(Beginning of Supplied material)

/-- Settles O50: the credit of each segment, the segment made at a boundary, and the head segment by `exec_segmentAtExit`. -/
theorem dosesAreCreditedAndJudged : Obligations.DosesAreCreditedAndJudged := by
  refine ⟨fun s runs => ?_, fun s => ⟨fun runs => ⟨fun early => ?_, fun reached room within => ?_⟩, fun g rest queue => ⟨fun inside => ?_,
    fun out => ⟨fun kept => ?_, fun spliceFree unrejected pending => ?_, fun spliceFree unrejected r required under fresh => ?_⟩⟩⟩⟩
  · refine ⟨_, congrArg Host.Outcome.next (if_pos runs), rfl, by simp, fun n g d at_ midpoint => ?_⟩
    subst midpoint
    simp only [List.getElem?_map, at_, Option.map_some, Option.some.injEq]
    refine ⟨fun covered => if_pos (State.inSteam_iff.2 covered), fun outside => if_neg fun covered => ?_⟩
    obtain ⟨z, mem, inBand, after, before⟩ := State.inSteam_iff.1 covered
    exact (outside z mem inBand).elim (not_lt_of_ge after) (not_le_of_gt before)
  · exact congrArg Host.Outcome.next (if_neg fun ⟨_, reached⟩ => by simp [reaches, not_le_of_gt early] at reached)
  · refine ⟨_, exec_segmentBoundary runs reached room within, State.newSegment_common.1, State.newSegment_common.2.1,
      fun before f after p features panel before_ behind => ?_, fun behind => ?_, ?_⟩
    · have charged : s.panelAt s.dose.nextBoundary = some p :=
        State.panelAt_last features panel (by rwa [State.newSegment_common.1] at before_) fun g mem isPanel => by
          obtain ⟨q, found⟩ := Option.ne_none_iff_exists'.1 isPanel
          have := behind g mem q (Feature.panel?_eq_some.1 found)
          rwa [State.newSegment_common.1] at this
      rw [State.newSegment_of_panel charged]
      exact ⟨rfl, rfl, fun d dose => by rw [dose]; rfl, fun dose => by rw [dose]; rfl⟩
    · have charged : s.panelAt s.dose.nextBoundary = none := State.panelAt_none fun g mem isPanel => by
        obtain ⟨q, found⟩ := Option.ne_none_iff_exists'.1 isPanel
        have := behind g mem q (Feature.panel?_eq_some.1 found)
        rwa [State.newSegment_common.1] at this
      rw [State.newSegment_of_none charged]
      exact ⟨rfl, rfl, rfl⟩
    · obtain ⟨close, -, splice⟩ := State.newSegment_common (s := s) (close := s.dose.nextBoundary)
      rw [splice, close]
      exact State.spliceIn_iff
  · rw [exec_segmentAtExit queue, if_neg fun ⟨out, _⟩ => absurd inside (not_lt_of_ge out)]
  · have judged : ¬ g.waits = true := fun waits => by
      obtain ⟨spliceFree, unrejected, pending⟩ := Segment.waits_iff.1 waits
      simp [spliceFree, unrejected, pending] at kept
    have good : ¬ (g.underdosed = true ∧ g.panel ≠ s.dose.lastRejected) := fun ⟨under, fresh⟩ => by
      obtain ⟨spliceFree, unrejected, r, required, short⟩ := Segment.underdosed_iff.1 under
      rcases kept with splice | rejected | ⟨q, same, enough⟩ | ⟨q, same, last⟩
      · simp [spliceFree] at splice
      · simp [unrejected] at rejected
      · obtain rfl := Option.some.inj (required.symm.trans same)
        omega
      · exact fresh last
    rw [exec_segmentAtExit queue, if_pos ⟨out, judged⟩, State.judge_good good, State.segmentGone, queue]
    rfl
  · rw [exec_segmentAtExit queue, if_neg fun ⟨_, judged⟩ => judged (Segment.waits_iff.2 ⟨spliceFree, unrejected, pending⟩)]
  · have judged : ¬ g.waits = true := fun waits => by simp [(Segment.waits_iff.1 waits).2.2] at required
    let u : State := { s with dose := { s.dose with queue := rest, lastRejected := g.panel } }
    have goes : exec .segmentAtExit s = .next (u.condemn g.panel .underdosed) := by
      rw [exec_segmentAtExit queue, if_pos ⟨out, judged⟩,
        State.judge_under (Segment.underdosed_iff.2 ⟨spliceFree, unrejected, r, required, under⟩) fresh, queue]
      rfl
    refine ⟨_, goes, by simp [u], fun p listed => ?_, fun gone => ?_, State.condemn_planKept (s := u), fun away => ?_, ?_⟩
    · rw [State.condemn_listed (s := u) listed]
      by_cases first : p.cause = none
      · rw [if_pos first]
        exact ⟨fun _ => by rw [State.caused_panel?_self (s := u) listed, first]; rfl, fun caused => absurd first caused, rfl, rfl⟩
      · rw [if_neg first]
        exact ⟨fun none_ => absurd none_ first, fun _ => rfl, rfl, rfl⟩
    · rw [State.condemn_gone (s := u) gone]
      refine ⟨by simp [u], fun notLast few unlatched => ?_, fun dropped => ?_⟩
      · rw [State.noticeOf_room (s := u) notLast (State.handoffRoom_iff.2 ⟨few, unlatched⟩)]
        exact ⟨rfl, rfl⟩
      · cases last : s.isLast with
        | true =>
          rw [State.noticeOf_last (s := u) last]
          exact ⟨rfl, rfl⟩
        | false =>
          have full : u.handoffRoom = false := by
            rw [← Bool.not_eq_true, State.handoffRoom_iff]
            exact fun ⟨few, _⟩ => absurd few (Nat.not_lt.2 (dropped.resolve_left (by simp [last])))
          rw [State.noticeOf_full (s := u) last full]
          exact ⟨rfl, rfl⟩
    · exact (State.condemn_plan (s := u)).elim id fun plan => plan.trans (State.planAfter_away (s := u) away)
    · rw [show (u.condemn g.panel .underdosed).dose = u.dose by simp]
      exact State.condemn_frame

end Sys2Proof.Machine
end

section
/-! SUPPORT. The rolls: the ROLL frame, the run-out and the arming test (R184 to R188). -/

namespace Sys2Proof.Machine

/-! ### The roll records (R183) -/

section
variable {u : Splice} {side : Side}

@[simp] theorem Side.other_other (side : Side) : side.other.other = side := by cases side <;> rfl

theorem Splice.setRoll_roll (u : Splice) (side : Side) (r : Roll) :
    (u.setRoll side r).roll side = r ∧ (u.setRoll side r).roll side.other = u.roll side.other := by
  cases side <;> exact ⟨rfl, rfl⟩

theorem Splice.setRoll_state (u : Splice) (side : Side) (r : Roll) : (u.setRoll side r).state = u.state := by cases side <;> rfl

theorem Splice.sideIn_eq {st : RollState} (here : (u.roll side).state = st) (alone : (u.roll side.other).state ≠ st) :
    u.sideIn st = some side := by
  cases side with
  | a => exact if_pos here
  | b => exact (if_neg alone).trans (if_pos here)

theorem Splice.sideIn_none {st : RollState} (here : (u.roll side).state ≠ st) (there : (u.roll side.other).state ≠ st) :
    u.sideIn st = none := by
  cases side with
  | a => exact (if_neg here).trans (if_neg there)
  | b => exact (if_neg there).trans (if_neg here)

/-- Outside the strobes the incoming position is the other than the ACTIVE one. -/
theorem Splice.incoming_eq (notPasting : u.state ≠ .pasting) (notCutting : u.state ≠ .cutting)
    (active : (u.roll side).state = .active) (alone : (u.roll side.other).state ≠ .active) : u.incoming = some side.other := by
  have running := Splice.sideIn_eq active alone
  unfold Splice.incoming
  rw [running]
  cases state : u.state with
  | pasting => exact absurd state notPasting
  | cutting => exact absurd state notCutting
  | _ => rfl

theorem Splice.incomingLoaded_eq (notPasting : u.state ≠ .pasting) (notCutting : u.state ≠ .cutting)
    (active : (u.roll side).state = .active) (alone : (u.roll side.other).state ≠ .active) :
    u.incomingLoaded = decide ((u.roll side.other).state = .loaded) := by
  rw [Splice.incomingLoaded, Splice.incoming_eq notPasting notCutting active alone]

theorem Splice.busy_strobes (rolling : u.state = .pasting ∨ u.state = .cutting) : u.busy side = true := by
  unfold Splice.busy
  rcases rolling with state | state <;> rw [state]

theorem Splice.busy_of_record (held : (u.roll side).state = .active ∨ (u.roll side).state = .expiring) : u.busy side = true := by
  unfold Splice.busy
  cases u.state <;> rcases held with state | state <;> simp [state]

theorem Splice.busy_incoming (matching : u.state = .matching) (incoming : u.incoming = some side) : u.busy side = true := by
  simp [Splice.busy, matching, incoming]

theorem Splice.not_busy (free : u.state = .idle ∨ u.state = .armed ∨ u.state = .inhibited) (notActive : (u.roll side).state ≠ .active)
    (notExpiring : (u.roll side).state ≠ .expiring) : ¬ u.busy side = true := by
  unfold Splice.busy
  rcases free with state | state | state <;> rw [state] <;> simp [notActive, notExpiring]

end

/-! ### The tests of R187 and R188 -/

section
variable {s : State} {side : Side}

theorem State.tryMatching_rolls (side : Side) : s.tryMatching.splice.roll side = s.splice.roll side := by
  cases side <;> simp [Splice.roll]

/-- The test of R188 with one roll ACTIVE. -/
theorem State.tryMatching_state (notPasting : s.splice.state ≠ .pasting) (notCutting : s.splice.state ≠ .cutting)
    (active : (s.splice.roll side).state = .active) (alone : (s.splice.roll side.other).state ≠ .active) :
    s.tryMatching.splice.state =
      if s.splice.state = .armed ∧ (s.splice.roll side.other).state = .loaded ∧ s.line.state = .run then .matching
      else s.splice.state := by
  have loaded := Splice.incomingLoaded_eq notPasting notCutting active alone
  split
  · next begins =>
    obtain ⟨armed, isLoaded, run⟩ := begins
    exact (State.tryMatching_matches armed (by rw [loaded]; exact decide_eq_true isLoaded) run).1
  · next stays =>
    rw [State.tryMatching_stays]
    rw [loaded, decide_eq_true_eq]
    exact stays

theorem State.armingDue_iff {r : Nat} (active : (s.splice.roll side).state = .active) (alone : (s.splice.roll side.other).state ≠ .active)
    (remaining : (s.splice.roll side).remaining = some r) : s.armingDue = true ↔ r ≤ s.cfg.spliceAt := by
  rw [State.armingDue, Splice.sideIn_eq active alone]
  simp only [remaining, decide_eq_true_eq]

/-- The state with the splice ARMED. -/
def State.armed (s : State) : State := { s with splice := { s.splice with state := .armed } }

theorem State.armTest_due {r : Nat} (idle : s.splice.state = .idle) (active : (s.splice.roll side).state = .active)
    (alone : (s.splice.roll side.other).state ≠ .active) (remaining : (s.splice.roll side).remaining = some r)
    (short : r ≤ s.cfg.spliceAt) : s.armTest = s.armed.tryMatching :=
  if_pos ⟨idle, (State.armingDue_iff active alone remaining).2 short⟩

theorem State.armTest_long {r : Nat} (active : (s.splice.roll side).state = .active)
    (alone : (s.splice.roll side.other).state ≠ .active) (remaining : (s.splice.roll side).remaining = some r)
    (long : s.cfg.spliceAt < r) : s.armTest = s :=
  if_neg fun ⟨_, due⟩ => absurd ((State.armingDue_iff active alone remaining).1 due) (Nat.not_le.2 long)

theorem State.armTest_busy (busy : s.splice.state ≠ .idle) : s.armTest = s := if_neg fun ⟨idle, _⟩ => busy idle

theorem State.armTest_frame : s.armTest = { s with splice := s.armTest.splice, step1 := s.armTest.step1 } := by
  by_cases due : s.splice.state = .idle ∧ s.armingDue = true
  · have goes : s.armTest = s.armed.tryMatching := if_pos due
    rw [goes]
    exact State.tryMatching_frame _
  · have goes : s.armTest = s := if_neg due
    rw [goes]

theorem State.armTest_rolls (side : Side) : s.armTest.splice.roll side = s.splice.roll side := by
  by_cases due : s.splice.state = .idle ∧ s.armingDue = true
  · have goes : s.armTest = s.armed.tryMatching := if_pos due
    rw [goes, State.tryMatching_rolls]
    cases side <;> rfl
  · have goes : s.armTest = s := if_neg due
    rw [goes]

end

/-! ### ROLL (R184) -/

section
variable {s : State} {position rollId length : Nat} {side : Side}

theorem State.takeRoll_unfitted (unfitted : s.cfg.origin = false ∨ s.cfg.unwind = false) :
    s.takeRoll position rollId length = s.refuse .roll .notFitted :=
  if_pos (by rcases unfitted with none | none <;> simp [State.hasSpliceUnit, none])

theorem State.takeRoll_outOfRange (origin : s.cfg.origin = true) (unwind : s.cfg.unwind = true) (outside : 1 < position ∨ length = 0) :
    s.takeRoll position rollId length = s.refuse .roll .outOfRange := by
  have fitted : ¬ s.hasSpliceUnit = false := by simp [State.hasSpliceUnit, origin, unwind]
  rw [State.takeRoll, if_neg fitted]
  rcases outside with far | zero
  · obtain ⟨n, rfl⟩ := Nat.exists_eq_add_of_le far
    rw [show Nat.succ 1 + n = n + 2 by omega]
    rfl
  · rw [zero]
    split <;> rfl

theorem State.takeRoll_side (origin : s.cfg.origin = true) (unwind : s.cfg.unwind = true) (named : sideOf position = some side)
    (some_ : length ≠ 0) :
    s.takeRoll position rollId length =
      if s.splice.busy side = true then s.refuse .roll .badState
      else if s.splice.sideIn .active = none then
        State.armTest { s with splice := s.splice.setRoll side (announced .active rollId length) }
      else State.tryMatching { s with splice := s.splice.setRoll side (announced .loaded rollId length) } := by
  have fitted : ¬ s.hasSpliceUnit = false := by simp [State.hasSpliceUnit, origin, unwind]
  rw [State.takeRoll, if_neg fitted, named]
  exact if_neg some_

end

/-- A halt leaves the splice as it is outside MATCHING (R192). -/
theorem State.haltLine_keepsSplice {s : State} (notMatching : s.splice.state ≠ .matching) (origin : Byte) :
    (s.haltLine origin).splice = s.splice := by
  by_cases moves : s.line.state = .run ∨ s.line.state = .stopping ∨ s.line.state = .standby
  · rw [(State.haltLine_halted origin moves).2]
    exact (State.halted_splice origin).2.1 notMatching
  · rw [State.haltLine_rests (by cases state : s.line.state <;> simp_all)]

theorem State.latch_keepsSplice {s : State} (notMatching : s.splice.state ≠ .matching) (e : Event) : (s.latch e).splice = s.splice := by
  by_cases halt : e.isHalt = true
  · rw [State.latch_halt halt]
    simpa using State.haltLine_keepsSplice (s := s.flag e) notMatching s.ownIndex
  · rw [State.latch_report (by simpa using halt)]
    rfl

/-! ### Run-out (R186) -/

/-- The state after a run-out, before ROLL_OUT is latched. -/
def State.emptied (s : State) (side : Side) : State :=
  let t := { s with splice := s.splice.setRoll side Roll.none }
  match t.splice.state with
  | .idle | .armed | .inhibited => { t with splice := { t.splice with state := .idle } }
  | .matching => t.leaveMatching .idle
  | .pasting | .cutting => t

theorem State.rollOut_eq (s : State) (side : Side) : s.rollOut side = (s.emptied side).latch .rollOut := rfl

section
variable {s : State} {side : Side}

(End of Supplied material)

**Task to carry out:** Display each line of the data where "dropped" occurs.

**Solution to this problem:**
      refine ⟨by simp [u], fun notLast few unlatched => ?_, fun dropped => ?_⟩
            exact fun ⟨few, _⟩ => absurd few (Nat.not_lt.2 (dropped.resolve_left (by simp [last])))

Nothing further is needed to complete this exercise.